- Stored data -
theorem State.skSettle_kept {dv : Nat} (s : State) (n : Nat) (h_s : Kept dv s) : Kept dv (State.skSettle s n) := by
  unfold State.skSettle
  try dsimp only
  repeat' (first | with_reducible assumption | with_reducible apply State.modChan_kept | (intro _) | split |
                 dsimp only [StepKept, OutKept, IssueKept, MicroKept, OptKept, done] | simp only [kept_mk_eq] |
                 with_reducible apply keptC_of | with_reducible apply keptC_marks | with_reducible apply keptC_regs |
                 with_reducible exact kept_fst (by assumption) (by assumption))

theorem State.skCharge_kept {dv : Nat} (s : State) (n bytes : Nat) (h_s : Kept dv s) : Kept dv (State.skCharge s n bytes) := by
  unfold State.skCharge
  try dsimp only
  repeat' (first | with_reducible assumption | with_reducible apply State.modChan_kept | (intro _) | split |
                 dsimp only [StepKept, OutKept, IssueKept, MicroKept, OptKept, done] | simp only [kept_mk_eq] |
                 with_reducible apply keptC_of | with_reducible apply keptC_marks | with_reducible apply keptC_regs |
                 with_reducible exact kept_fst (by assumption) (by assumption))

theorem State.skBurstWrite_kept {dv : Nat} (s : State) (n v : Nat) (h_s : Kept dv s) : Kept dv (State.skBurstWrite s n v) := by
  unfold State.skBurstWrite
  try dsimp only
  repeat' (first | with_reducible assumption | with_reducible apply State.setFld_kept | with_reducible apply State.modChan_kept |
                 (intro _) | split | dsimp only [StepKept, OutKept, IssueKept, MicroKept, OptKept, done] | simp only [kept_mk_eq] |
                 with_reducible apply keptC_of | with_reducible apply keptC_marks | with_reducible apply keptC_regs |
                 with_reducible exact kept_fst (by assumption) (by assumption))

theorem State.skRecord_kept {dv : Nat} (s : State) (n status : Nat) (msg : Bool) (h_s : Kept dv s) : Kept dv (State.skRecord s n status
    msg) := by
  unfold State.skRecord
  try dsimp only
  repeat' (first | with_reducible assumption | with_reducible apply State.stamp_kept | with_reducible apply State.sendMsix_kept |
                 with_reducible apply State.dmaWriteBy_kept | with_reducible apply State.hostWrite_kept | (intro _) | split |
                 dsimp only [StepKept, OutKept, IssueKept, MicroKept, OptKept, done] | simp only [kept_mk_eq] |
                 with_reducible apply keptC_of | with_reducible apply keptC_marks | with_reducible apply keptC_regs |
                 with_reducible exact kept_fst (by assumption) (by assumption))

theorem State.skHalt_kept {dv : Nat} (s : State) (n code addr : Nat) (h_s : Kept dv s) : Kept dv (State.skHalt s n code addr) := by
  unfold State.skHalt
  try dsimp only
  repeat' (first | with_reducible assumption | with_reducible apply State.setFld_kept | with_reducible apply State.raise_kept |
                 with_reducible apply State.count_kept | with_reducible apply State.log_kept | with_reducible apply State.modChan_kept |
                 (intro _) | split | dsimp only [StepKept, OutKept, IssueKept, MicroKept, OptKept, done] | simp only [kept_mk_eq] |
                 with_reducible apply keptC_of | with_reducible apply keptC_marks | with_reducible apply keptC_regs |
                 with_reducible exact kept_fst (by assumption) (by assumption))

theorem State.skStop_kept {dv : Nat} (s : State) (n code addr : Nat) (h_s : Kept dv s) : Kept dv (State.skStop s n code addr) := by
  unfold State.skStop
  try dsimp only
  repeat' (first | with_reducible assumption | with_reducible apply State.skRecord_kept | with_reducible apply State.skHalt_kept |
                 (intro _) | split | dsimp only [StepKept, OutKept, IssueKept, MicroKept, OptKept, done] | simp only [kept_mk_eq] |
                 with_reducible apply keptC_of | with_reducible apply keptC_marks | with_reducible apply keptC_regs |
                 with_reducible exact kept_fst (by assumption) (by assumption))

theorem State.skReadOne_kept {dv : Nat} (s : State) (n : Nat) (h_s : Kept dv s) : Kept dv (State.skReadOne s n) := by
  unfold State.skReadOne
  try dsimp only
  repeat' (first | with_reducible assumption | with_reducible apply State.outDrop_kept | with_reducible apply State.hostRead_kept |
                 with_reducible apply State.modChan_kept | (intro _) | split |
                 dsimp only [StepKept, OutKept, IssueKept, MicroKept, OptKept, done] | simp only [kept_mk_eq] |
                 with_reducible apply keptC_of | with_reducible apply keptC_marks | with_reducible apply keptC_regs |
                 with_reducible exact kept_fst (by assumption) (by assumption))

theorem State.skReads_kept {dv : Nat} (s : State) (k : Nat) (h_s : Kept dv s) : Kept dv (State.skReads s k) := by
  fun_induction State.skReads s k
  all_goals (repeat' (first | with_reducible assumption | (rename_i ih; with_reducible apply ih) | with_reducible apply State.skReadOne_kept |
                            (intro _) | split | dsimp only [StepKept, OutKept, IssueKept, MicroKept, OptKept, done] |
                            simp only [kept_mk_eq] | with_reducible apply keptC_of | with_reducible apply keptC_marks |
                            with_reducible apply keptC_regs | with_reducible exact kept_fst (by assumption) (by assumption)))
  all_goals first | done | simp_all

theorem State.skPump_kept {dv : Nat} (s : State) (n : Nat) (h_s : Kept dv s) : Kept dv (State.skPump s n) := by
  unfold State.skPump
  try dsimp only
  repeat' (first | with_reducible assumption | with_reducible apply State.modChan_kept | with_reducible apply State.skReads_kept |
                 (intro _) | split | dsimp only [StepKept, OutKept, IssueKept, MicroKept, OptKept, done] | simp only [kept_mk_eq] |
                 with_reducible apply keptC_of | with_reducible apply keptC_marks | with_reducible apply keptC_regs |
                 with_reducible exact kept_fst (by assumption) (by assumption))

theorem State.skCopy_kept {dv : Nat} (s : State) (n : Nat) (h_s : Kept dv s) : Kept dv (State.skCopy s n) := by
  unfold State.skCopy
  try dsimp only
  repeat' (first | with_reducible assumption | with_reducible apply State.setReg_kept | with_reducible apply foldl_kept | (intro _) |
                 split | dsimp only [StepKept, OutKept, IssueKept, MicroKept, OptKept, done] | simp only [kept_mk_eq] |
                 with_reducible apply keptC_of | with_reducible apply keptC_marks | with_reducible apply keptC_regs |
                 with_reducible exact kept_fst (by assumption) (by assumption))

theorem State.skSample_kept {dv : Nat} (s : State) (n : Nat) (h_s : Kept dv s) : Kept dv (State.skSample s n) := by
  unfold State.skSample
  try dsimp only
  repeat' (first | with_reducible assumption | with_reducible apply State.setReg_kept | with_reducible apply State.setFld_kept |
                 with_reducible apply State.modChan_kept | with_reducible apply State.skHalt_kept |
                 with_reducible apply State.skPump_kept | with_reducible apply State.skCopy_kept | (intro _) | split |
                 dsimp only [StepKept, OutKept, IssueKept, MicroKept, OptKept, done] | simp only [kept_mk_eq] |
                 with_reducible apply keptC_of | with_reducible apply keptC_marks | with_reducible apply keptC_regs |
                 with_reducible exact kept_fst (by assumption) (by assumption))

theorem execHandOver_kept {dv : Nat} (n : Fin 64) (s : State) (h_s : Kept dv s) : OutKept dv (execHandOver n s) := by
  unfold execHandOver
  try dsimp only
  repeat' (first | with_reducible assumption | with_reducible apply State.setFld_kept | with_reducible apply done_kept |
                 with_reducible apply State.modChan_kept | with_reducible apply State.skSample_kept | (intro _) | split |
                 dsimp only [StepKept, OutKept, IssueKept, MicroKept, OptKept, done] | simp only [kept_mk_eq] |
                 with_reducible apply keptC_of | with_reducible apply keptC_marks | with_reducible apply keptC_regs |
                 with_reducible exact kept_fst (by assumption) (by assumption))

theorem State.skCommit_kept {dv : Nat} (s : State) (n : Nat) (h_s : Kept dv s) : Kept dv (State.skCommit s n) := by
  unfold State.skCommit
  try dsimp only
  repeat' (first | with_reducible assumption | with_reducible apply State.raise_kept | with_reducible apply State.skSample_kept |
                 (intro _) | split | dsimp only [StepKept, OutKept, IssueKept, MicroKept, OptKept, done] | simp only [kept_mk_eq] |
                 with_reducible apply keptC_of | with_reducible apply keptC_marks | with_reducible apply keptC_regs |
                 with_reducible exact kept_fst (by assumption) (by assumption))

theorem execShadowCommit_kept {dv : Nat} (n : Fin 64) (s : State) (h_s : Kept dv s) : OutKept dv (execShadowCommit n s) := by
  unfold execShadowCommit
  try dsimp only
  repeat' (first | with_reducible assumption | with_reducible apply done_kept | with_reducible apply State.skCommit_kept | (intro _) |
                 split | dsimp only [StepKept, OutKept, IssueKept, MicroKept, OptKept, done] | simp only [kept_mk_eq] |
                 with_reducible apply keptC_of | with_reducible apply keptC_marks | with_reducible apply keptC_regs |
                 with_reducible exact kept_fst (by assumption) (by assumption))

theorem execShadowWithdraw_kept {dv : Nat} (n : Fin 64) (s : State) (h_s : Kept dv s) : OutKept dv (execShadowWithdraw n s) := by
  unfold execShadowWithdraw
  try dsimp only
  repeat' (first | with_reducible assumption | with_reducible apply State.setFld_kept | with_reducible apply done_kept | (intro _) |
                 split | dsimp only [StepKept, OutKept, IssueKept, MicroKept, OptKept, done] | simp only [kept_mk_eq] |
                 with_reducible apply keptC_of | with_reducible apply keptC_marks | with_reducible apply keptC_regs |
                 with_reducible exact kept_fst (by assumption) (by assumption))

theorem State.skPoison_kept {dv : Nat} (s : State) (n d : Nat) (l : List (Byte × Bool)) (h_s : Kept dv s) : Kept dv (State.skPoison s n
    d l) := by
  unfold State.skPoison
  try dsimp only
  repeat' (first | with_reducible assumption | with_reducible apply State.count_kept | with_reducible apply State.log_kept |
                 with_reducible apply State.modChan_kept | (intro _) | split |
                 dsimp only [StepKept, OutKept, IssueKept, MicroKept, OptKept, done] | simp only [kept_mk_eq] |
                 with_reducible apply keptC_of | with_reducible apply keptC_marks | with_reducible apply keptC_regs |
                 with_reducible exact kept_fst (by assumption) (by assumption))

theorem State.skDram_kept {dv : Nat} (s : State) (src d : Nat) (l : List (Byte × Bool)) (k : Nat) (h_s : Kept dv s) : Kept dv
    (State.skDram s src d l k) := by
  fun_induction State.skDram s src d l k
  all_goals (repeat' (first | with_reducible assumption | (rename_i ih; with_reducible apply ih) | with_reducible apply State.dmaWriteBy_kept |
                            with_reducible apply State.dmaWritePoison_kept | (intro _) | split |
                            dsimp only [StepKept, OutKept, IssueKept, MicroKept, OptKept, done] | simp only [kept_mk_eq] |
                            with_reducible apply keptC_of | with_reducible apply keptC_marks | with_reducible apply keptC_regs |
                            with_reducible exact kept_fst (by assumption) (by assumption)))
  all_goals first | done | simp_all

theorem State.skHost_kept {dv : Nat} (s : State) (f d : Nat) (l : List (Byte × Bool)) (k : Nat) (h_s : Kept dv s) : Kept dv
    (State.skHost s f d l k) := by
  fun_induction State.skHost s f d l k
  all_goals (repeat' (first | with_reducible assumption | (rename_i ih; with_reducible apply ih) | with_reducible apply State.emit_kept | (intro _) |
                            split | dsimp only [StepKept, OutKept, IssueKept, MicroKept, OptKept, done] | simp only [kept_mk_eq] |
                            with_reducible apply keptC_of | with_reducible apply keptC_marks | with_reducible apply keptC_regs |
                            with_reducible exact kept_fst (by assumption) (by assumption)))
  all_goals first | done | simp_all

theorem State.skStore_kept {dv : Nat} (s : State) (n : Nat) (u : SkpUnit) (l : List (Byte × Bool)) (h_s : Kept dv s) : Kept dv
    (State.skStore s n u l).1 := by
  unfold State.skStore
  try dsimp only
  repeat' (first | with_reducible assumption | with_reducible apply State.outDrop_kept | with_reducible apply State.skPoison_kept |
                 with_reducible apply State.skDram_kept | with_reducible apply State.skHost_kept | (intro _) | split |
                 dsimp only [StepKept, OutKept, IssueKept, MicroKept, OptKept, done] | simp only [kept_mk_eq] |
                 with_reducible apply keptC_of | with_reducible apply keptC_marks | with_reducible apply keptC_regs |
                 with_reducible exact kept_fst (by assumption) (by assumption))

- What you are asked to do -
Output these and nothing else: the lines from the one holding "unfold State.skStore" through the final line of the entries above, exactly as they appear.

- Response to the task -
  unfold State.skStore
  try dsimp only
  repeat' (first | with_reducible assumption | with_reducible apply State.outDrop_kept | with_reducible apply State.skPoison_kept |
                 with_reducible apply State.skDram_kept | with_reducible apply State.skHost_kept | (intro _) | split |
                 dsimp only [StepKept, OutKept, IssueKept, MicroKept, OptKept, done] | simp only [kept_mk_eq] |
                 with_reducible apply keptC_of | with_reducible apply keptC_marks | with_reducible apply keptC_regs |
                 with_reducible exact kept_fst (by assumption) (by assumption))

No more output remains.